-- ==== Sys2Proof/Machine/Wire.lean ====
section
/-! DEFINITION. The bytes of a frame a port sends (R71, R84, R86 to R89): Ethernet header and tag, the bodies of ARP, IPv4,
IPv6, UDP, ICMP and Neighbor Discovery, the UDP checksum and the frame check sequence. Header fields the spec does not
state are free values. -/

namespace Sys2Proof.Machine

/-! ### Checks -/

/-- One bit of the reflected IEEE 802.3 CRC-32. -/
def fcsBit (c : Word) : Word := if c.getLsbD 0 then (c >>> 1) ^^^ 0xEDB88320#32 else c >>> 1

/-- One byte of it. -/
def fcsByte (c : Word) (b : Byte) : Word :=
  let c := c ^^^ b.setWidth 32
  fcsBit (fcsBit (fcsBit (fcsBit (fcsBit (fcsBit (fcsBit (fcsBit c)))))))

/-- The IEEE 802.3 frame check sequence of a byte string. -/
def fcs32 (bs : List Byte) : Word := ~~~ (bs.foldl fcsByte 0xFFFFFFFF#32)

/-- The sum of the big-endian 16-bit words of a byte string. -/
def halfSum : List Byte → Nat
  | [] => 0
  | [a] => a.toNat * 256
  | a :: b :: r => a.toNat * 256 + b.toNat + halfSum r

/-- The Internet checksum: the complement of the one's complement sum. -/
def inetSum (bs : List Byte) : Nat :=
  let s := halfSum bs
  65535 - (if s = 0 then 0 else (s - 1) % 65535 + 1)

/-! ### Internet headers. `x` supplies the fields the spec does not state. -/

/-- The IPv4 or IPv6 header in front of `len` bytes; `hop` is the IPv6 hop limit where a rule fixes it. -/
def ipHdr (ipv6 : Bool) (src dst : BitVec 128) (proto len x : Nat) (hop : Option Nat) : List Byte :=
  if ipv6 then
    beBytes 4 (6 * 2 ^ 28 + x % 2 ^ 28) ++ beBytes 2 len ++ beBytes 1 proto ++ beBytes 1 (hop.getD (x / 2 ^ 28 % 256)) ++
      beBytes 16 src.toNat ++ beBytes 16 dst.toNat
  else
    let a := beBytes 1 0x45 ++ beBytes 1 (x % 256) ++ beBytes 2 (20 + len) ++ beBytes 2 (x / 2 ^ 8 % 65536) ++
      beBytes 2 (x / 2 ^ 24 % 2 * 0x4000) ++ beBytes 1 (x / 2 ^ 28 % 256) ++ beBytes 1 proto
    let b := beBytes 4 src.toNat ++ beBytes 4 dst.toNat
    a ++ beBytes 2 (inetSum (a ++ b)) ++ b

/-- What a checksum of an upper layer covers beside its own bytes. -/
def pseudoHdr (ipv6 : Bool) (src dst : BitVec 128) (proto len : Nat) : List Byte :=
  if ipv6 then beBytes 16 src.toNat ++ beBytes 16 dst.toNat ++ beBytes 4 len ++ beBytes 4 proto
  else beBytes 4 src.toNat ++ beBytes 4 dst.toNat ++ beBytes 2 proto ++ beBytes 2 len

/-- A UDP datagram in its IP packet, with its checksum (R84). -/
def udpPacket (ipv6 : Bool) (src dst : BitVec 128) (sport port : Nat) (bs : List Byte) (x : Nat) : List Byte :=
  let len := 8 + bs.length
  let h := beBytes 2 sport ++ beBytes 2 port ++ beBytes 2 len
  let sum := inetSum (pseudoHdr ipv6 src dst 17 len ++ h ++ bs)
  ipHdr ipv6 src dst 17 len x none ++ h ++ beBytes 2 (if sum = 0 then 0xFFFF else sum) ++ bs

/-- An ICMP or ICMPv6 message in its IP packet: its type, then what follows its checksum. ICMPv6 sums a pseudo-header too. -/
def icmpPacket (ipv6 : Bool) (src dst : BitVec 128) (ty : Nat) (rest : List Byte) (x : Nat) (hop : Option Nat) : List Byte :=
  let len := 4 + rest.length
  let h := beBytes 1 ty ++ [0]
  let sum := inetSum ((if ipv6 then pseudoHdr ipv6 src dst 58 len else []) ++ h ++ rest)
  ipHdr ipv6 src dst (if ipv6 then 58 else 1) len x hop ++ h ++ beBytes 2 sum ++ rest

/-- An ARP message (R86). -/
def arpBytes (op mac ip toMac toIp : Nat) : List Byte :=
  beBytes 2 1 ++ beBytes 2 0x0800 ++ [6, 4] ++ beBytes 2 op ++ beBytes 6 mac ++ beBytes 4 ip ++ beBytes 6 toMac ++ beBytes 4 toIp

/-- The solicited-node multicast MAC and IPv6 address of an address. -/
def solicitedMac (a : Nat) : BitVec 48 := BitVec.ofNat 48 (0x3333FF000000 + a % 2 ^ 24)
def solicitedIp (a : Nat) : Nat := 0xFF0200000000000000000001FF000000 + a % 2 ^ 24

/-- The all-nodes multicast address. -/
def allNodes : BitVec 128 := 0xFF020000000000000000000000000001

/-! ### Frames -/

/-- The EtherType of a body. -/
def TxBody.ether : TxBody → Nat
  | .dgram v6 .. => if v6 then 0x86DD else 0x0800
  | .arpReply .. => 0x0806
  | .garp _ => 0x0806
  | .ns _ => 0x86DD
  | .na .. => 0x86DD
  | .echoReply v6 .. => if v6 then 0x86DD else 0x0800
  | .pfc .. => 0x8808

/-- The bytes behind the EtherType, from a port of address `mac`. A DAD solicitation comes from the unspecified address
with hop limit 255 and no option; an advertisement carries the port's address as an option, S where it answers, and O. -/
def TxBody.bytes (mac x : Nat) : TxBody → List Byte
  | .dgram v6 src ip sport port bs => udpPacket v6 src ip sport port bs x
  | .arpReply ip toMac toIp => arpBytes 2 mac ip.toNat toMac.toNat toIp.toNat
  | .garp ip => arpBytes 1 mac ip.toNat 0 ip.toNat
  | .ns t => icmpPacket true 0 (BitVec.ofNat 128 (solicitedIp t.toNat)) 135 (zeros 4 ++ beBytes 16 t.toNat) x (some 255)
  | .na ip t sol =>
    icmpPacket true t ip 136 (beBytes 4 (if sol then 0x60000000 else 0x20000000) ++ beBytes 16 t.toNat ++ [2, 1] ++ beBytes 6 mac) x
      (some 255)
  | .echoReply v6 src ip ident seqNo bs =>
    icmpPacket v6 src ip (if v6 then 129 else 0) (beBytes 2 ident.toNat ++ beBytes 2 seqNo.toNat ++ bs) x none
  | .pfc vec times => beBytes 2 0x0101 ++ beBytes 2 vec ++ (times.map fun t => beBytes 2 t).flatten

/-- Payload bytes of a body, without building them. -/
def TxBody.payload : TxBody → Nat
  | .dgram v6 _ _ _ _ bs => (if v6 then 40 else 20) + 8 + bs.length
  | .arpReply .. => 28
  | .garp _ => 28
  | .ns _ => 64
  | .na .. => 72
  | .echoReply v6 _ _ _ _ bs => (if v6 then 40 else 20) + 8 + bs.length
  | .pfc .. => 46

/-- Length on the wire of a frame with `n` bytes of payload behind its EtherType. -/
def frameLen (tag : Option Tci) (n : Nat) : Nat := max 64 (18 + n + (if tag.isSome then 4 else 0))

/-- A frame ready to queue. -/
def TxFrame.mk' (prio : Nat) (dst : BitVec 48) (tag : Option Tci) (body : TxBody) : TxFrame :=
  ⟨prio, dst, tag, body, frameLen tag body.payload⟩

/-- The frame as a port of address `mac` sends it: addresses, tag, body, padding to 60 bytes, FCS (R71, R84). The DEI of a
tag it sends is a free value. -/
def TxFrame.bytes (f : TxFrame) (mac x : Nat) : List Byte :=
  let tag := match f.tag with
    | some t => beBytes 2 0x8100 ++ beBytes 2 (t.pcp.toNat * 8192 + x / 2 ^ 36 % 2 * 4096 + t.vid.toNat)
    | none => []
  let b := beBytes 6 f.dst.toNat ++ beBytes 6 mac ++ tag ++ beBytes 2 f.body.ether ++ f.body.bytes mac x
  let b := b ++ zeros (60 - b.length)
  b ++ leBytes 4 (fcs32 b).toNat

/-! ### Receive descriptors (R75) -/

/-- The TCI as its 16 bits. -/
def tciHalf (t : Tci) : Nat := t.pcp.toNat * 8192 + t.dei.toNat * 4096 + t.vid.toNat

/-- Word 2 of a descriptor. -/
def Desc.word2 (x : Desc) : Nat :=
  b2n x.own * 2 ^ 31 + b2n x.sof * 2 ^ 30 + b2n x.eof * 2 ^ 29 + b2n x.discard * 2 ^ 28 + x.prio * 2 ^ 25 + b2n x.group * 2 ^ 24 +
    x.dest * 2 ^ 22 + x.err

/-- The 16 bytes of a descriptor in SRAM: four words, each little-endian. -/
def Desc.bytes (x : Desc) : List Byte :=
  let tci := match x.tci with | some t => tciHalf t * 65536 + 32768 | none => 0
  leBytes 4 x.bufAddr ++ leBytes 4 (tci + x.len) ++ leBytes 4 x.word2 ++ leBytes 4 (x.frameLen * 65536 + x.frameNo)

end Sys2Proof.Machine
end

---*---

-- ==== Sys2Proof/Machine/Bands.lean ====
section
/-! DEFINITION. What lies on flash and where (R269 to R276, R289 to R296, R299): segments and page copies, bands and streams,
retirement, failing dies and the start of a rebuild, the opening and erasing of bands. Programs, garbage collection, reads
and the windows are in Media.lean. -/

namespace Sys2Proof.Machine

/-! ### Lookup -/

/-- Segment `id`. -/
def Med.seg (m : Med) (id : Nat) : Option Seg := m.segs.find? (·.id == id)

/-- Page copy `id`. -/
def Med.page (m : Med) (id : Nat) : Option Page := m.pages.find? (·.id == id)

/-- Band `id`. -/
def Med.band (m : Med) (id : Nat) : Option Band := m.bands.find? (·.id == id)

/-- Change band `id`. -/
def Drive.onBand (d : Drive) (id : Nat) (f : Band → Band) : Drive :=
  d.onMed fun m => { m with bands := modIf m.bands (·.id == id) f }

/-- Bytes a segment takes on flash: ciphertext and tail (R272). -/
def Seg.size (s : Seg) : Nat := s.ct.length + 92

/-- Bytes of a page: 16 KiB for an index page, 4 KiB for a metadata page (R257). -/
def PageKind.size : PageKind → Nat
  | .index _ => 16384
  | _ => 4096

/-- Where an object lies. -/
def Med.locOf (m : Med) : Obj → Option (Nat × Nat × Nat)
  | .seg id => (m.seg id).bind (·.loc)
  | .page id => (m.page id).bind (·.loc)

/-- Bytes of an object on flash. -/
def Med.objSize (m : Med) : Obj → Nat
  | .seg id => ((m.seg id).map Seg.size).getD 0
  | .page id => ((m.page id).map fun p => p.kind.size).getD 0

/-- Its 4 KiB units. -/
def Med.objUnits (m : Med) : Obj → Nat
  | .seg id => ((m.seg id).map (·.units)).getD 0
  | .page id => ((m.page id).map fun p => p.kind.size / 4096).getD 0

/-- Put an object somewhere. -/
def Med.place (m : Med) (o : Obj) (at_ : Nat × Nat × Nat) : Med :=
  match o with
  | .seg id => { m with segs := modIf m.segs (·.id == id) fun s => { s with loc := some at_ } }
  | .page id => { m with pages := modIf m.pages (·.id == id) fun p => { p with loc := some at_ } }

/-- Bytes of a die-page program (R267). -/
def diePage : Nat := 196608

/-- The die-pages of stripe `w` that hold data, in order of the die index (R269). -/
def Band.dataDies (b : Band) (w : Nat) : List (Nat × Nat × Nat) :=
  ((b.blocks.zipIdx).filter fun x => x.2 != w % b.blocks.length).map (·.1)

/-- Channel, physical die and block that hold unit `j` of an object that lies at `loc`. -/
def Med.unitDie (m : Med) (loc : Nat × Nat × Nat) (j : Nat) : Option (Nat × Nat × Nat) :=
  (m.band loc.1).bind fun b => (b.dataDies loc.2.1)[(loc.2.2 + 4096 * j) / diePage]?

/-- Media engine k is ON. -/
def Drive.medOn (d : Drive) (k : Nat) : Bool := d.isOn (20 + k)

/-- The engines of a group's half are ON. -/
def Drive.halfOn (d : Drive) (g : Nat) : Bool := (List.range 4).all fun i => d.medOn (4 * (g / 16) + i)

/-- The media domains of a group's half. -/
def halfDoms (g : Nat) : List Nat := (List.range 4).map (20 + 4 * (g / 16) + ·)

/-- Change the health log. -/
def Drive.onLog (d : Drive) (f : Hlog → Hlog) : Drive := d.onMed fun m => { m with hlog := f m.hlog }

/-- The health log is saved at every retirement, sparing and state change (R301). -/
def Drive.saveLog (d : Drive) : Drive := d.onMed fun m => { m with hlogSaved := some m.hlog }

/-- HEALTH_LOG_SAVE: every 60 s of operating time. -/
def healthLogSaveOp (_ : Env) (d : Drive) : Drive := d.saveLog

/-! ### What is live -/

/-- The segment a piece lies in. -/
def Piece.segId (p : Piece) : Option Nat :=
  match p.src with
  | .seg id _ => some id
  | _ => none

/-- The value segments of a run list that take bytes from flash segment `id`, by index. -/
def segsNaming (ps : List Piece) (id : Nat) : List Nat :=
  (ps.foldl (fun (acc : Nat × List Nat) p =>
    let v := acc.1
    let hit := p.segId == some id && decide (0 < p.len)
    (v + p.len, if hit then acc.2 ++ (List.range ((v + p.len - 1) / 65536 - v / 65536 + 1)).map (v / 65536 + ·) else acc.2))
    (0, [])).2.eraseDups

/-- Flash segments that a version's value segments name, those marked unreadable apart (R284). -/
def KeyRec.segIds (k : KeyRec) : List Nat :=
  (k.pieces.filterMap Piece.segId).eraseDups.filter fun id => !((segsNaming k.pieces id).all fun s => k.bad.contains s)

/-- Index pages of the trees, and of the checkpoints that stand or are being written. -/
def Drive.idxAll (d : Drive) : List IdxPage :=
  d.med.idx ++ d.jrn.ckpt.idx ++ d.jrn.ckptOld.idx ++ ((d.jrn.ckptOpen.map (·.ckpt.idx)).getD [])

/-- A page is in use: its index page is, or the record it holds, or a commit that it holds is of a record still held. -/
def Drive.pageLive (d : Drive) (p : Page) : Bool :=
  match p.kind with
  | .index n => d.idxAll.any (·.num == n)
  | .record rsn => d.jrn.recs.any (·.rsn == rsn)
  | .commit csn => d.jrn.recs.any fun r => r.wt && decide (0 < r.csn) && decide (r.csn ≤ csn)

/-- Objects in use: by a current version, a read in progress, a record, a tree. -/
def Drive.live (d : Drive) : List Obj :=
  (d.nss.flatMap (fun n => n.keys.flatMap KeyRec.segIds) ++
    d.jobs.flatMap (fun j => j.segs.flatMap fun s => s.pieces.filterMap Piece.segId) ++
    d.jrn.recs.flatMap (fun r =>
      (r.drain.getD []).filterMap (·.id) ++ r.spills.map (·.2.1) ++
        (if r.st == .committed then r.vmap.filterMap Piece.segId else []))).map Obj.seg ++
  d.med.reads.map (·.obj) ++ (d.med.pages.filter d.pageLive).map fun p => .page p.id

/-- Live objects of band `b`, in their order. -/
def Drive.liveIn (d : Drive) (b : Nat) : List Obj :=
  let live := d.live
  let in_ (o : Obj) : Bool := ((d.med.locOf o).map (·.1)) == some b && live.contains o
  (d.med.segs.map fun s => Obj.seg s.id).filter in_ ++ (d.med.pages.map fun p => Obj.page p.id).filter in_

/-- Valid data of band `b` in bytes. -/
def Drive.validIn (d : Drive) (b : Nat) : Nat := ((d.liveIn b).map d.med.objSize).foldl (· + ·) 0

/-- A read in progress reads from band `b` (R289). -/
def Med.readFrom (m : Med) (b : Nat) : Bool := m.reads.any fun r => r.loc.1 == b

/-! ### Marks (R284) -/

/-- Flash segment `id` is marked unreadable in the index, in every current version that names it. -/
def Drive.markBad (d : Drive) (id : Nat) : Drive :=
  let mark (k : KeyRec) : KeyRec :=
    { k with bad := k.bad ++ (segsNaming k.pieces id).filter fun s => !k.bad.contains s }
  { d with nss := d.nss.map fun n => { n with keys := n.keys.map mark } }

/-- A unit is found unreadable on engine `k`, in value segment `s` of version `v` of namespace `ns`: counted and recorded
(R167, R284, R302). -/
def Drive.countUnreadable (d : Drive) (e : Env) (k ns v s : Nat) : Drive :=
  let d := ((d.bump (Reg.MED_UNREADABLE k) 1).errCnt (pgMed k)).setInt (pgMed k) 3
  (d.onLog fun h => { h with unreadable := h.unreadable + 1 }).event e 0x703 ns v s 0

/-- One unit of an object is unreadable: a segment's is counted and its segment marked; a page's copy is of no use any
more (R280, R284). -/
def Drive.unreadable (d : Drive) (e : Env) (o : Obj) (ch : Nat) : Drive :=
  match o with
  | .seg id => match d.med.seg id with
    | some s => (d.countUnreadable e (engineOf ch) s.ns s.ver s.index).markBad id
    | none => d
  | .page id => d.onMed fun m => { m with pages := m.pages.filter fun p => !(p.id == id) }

---*---

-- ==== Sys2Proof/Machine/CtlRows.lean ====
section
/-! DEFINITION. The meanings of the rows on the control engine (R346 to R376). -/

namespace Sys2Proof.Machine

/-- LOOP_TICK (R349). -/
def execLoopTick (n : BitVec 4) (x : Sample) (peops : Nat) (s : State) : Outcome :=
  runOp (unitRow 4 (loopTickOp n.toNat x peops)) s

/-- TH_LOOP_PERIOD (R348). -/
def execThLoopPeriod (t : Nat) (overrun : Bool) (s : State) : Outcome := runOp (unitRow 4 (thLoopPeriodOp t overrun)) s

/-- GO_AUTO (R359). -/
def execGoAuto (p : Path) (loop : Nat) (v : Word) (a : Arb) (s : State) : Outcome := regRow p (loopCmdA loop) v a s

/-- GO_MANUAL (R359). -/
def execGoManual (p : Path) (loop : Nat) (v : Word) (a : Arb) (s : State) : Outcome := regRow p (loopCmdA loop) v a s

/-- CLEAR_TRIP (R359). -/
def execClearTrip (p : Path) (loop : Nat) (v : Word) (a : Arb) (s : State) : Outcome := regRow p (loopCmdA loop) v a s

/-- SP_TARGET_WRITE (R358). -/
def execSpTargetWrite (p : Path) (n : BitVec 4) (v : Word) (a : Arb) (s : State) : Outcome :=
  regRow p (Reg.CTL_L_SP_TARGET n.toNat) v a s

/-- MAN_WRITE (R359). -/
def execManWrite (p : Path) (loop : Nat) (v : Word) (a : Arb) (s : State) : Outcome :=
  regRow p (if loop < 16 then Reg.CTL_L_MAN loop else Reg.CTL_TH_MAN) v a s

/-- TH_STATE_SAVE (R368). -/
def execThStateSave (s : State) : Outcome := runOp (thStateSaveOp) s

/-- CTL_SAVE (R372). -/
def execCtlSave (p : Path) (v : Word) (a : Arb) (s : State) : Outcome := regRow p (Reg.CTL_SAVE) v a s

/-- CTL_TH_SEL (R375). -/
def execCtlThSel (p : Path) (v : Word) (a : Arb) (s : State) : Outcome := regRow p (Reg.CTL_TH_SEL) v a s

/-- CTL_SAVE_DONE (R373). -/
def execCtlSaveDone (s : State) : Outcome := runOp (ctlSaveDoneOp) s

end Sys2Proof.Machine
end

---*---

• **Task prompt**
Above are the records; from them, give again exactly the lines from the one containing "def solicitedIp (a" through the one containing "ip.toNat 0 ip.toNat", both included.

• **Result below**
def solicitedIp (a : Nat) : Nat := 0xFF0200000000000000000001FF000000 + a % 2 ^ 24

/-- The all-nodes multicast address. -/
def allNodes : BitVec 128 := 0xFF020000000000000000000000000001

/-! ### Frames -/

/-- The EtherType of a body. -/
def TxBody.ether : TxBody → Nat
  | .dgram v6 .. => if v6 then 0x86DD else 0x0800
  | .arpReply .. => 0x0806
  | .garp _ => 0x0806
  | .ns _ => 0x86DD
  | .na .. => 0x86DD
  | .echoReply v6 .. => if v6 then 0x86DD else 0x0800
  | .pfc .. => 0x8808

/-- The bytes behind the EtherType, from a port of address `mac`. A DAD solicitation comes from the unspecified address
with hop limit 255 and no option; an advertisement carries the port's address as an option, S where it answers, and O. -/
def TxBody.bytes (mac x : Nat) : TxBody → List Byte
  | .dgram v6 src ip sport port bs => udpPacket v6 src ip sport port bs x
  | .arpReply ip toMac toIp => arpBytes 2 mac ip.toNat toMac.toNat toIp.toNat
  | .garp ip => arpBytes 1 mac ip.toNat 0 ip.toNat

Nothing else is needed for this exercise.